Да уж. Хорошо, что они не сопротивлялись. Я бы не смогла гоняться за призраками с ножом — после того, как видела их живыми. Поднимаюсь и помогаю встать бледной как полотно девочке.
— Надо перевязать рану, — порез сильно кровит. — Я не хотела резать так глубоко. Просто…
— Испугалась, — всхлипывает она. — Я так испугалась!
— Прости.
Подходит девушка, достает из кармана стилет:
— Я не взяла аптечку, — хмуро признается прежде, чем отрезать подол от девочкиного нарядного платья. — Потерпи, будет больно. Надо туго затянуть. Малышка зажмуривается и стискивает губы. Полоса ткани с вышитыми маками расцветает свежими бутонами.
— Готово. Пора уходить. Но сначала сжечь дом. Помоги притащить ветки с улицы.
— Зачем? Они ведь уже ушли, — не знаю, куда деть руки: девочка прижалась к ногам, вцепилась в шорты. Повторяю про себя: глупая. Я же тебя ранила. Что ты делаешь?
— Призраки — да. Но если не хочешь, чтобы твои друзья последовали за нами, придется дать им что-то взамен.
Горло перехватывает спазмом. Лицо незнакомки нечитаемо.
— Что… почему ты их видишь? — и знаешь способ прогнать. Пожар отвлечет их на пару часов. — Кто они? Кто ты?
— Нина, — моргаю. Девушка дергает косу. Смутилась? — Я вижу их по той же причине, что и ты. Мы похожи. Ты не заметила?
— Чего не заметила? — она не делает вещи понятней.
— Что нам обеим нравится поджигать, — Нина криво улыбается и, подхватив рюкзак, ныряет в черноту дверного проема.
Поджигать. Как просто. Замираю, прислушиваясь к новому знанию. За ним кроется что-то особенное, подобно отголоску чуда в белесом шраме на ладони. Не ответы, лишь вопросы, но…
Это место. Сколько еще домов с похожей историей?
Сегодня станет на один меньше. В груди разливается тепло:
— Пойдем, — говорю девочке. — Сожжем здесь все.

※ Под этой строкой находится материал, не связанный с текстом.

/-- An update of the persistence block outside the commit path. -/
theorem Frame.setPer {v : Persist} (h : Frame ch s x) (w : .per ∈ ch) (c : v.commitPart = x.per.commitPart) :
    Frame ch s { x with per := v } :=
  ⟨h.queue, h.out, fun b hb => by cases b with
    | per => exact absurd w hb
    | commits => exact c.trans (h.rest _ hb)
    | _ => exact (h.rest _ hb :)⟩

/-- An update of the persistence block within the commit path. -/
theorem Frame.setCommits {v : Persist} (h : Frame ch s x) (w : .commits ∈ ch)
    (c : v.otherPart = x.per.otherPart) : Frame ch s { x with per := v } :=
  ⟨h.queue, h.out, fun b hb => by cases b with
    | commits => exact absurd w hb
    | per => exact c.trans (h.rest _ hb)
    | _ => exact (h.rest _ hb :)⟩

/-! ## Commands -/

/-- A command that answers `f` changes what `f` changes. -/
theorem Touches.next {f : State → State} (e : ∀ s, exec i s = .next (f s)) (k : ∀ s, Frame ch s (f s)) :
    Touches i ch :=
  fun s _ h => Host.Outcome.next.inj ((e s).symm.trans h) ▸ k s

/-- A command that stands still while the clock is lost (R43) changes what it changes otherwise. -/
theorem Touches.clocked {f : State → State} (e : ∀ s, exec i s = .next (s.clocked (f s)))
    (k : ∀ s, Frame ch s (f s)) : Touches i ch :=
  .next e fun s => State.clocked_frame s _ (.refl ch s) (k s)

/-! ## Host accesses and queues -/

theorem touches_barBadAccess (bar addr : Nat) (write : Bool) :
    Touches (.barBadAccess bar addr write) [.tnd, .log, .m] := by
  refine .next (fun _ => rfl) fun s => .ite (.refl _ s) ?_
  refine State.logH_frame _ _ _ (.setTnd ?_ (by decide)) (by decide)
  exact .ite (.refl _ s) (State.emit_frame _ _ (.refl _ s) (by decide))

theorem touches_regPairLoRead (read : RegRead) : Touches (.regPairLoRead read) [.host, .m] := by
  refine .next (fun _ => rfl) fun s => .ite (.refl _ s) ?_
  cases read.space with
  | bar0 => exact State.bar0Read_frame _ _ (.refl _ s) (by decide)
  | bar2 => exact State.emit_frame _ _ (.refl _ s) (by decide)
  | bar4 => exact State.emit_frame _ _ (.refl _ s) (by decide)
  | config cap => exact State.emit_frame _ _ (.refl _ s) (by decide)

theorem touches_msixDelayExpire (vector : Nat) : Touches (.msixDelayExpire vector) [.host, .m] :=
  .clocked (fun _ => rfl) fun s => .ite (State.fireVector_frame _ _ (.refl _ s) (by decide)) (.refl _ s)

theorem touches_msixVectorUnmask (vector : Nat) : Touches (.msixVectorUnmask vector) [.host, .m] :=
  .next (fun _ => rfl) fun s => .ite (.refl _ s) (State.unmask_frame _ _ (.refl _ s) (by decide))

theorem touches_registerWrite (space : Space) (addr : Nat) (data : RegValue) :
    Touches (.registerWrite space addr data) [.host, .queues, .slc, .chl, .per, .store, .gds, .m] := by
  refine .next (fun _ => rfl) fun s => .ite (.refl _ s) ?_
  cases space with
  | bar0 => exact State.bar0Write_frame _ _ _ (.refl _ s) (by decide)
  | bar2 => exact .refl _ s
  | bar4 =>
    refine .ite (State.bar4Write_frame _ _ _ ?_ (by decide)) ?_
    all_goals exact State.bar4Write_frame _ _ _ (.refl _ s) (by decide)
  | config cap => exact State.cfgWrite_frame _ _ _ _ (.refl _ s) (by decide)

theorem touches_doorbellSqTail (qid : Nat) (write : DoorbellWrite) :
    Touches (.doorbellSqTail qid write) [.host, .queues, .tnd, .slc, .m] := by
  refine .next (fun _ => rfl) fun s => .ite (.refl _ s) (State.ringTail_frame _ _ _ ?_ (by decide))
  cases write.head with
  | none => exact .refl _ s
  | some h => exact State.ringHead_frame _ _ _ (.refl _ s) (by decide)

theorem touches_doorbellCqHead (qid head : Nat) :
    Touches (.doorbellCqHead qid head) [.host, .queues, .tnd, .slc, .m] :=
  .next (fun _ => rfl) fun s => .ite (.refl _ s) (State.ringHead_frame _ _ _ (.refl _ s) (by decide))

theorem touches_mbNotify (slice : Nat) : Touches (.mbNotify slice) [.host, .slc, .m] :=
  .next (fun _ => rfl) fun s => .ite (.refl _ s)
    (State.notify_frame _ _ (.setSlc (.refl _ s) (by decide)) (by decide))

theorem touches_fetchBatch : Touches .fetchBatch [.queues, .m] := by
  refine .next (fun _ => rfl) fun s => .ite (.refl _ s) ?_
  split
  · exact .refl _ s
  · exact State.emit_frame _ _ (.setQueues (State.setQueue_frame _ _ (.refl _ s) (by decide)) (by decide)) (by decide)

Перетаскиваем хворост к могиле. Девочка помогает, несмотря на почерневшую от крови повязку. В конце Нина, забрав свет, ненадолго спускается в яму. Сухой хлопок. Шелест. Девушка возвращается с запахом горелых волос, бесцеремонно запихивает блеснувшую стеклом колбу в карман моих шорт:
— Всегда носи с собой. Нет, не трогай, — перехватывает за руку и больно выкручивает запястье. — Потом посмотришь. Этого хватит на некоторое время. Они перестанут тебя видеть. Не открывай, не повреди печать — тогда чары нарушатся. И уж точно постарайся не разбить, — она словно хочет сказать больше, но отворачивается, поправляет ближайшую вязанку. — Тебе нужна передышка. Выглядишь ужасно.
— Спасибо…
— Разве ветки не должны были сгнить? Прошло много лет, — спрашивает девочка из-за целого леса по ту сторону могилы. Трогаю гладкое, прочное дерево. Она права: странно.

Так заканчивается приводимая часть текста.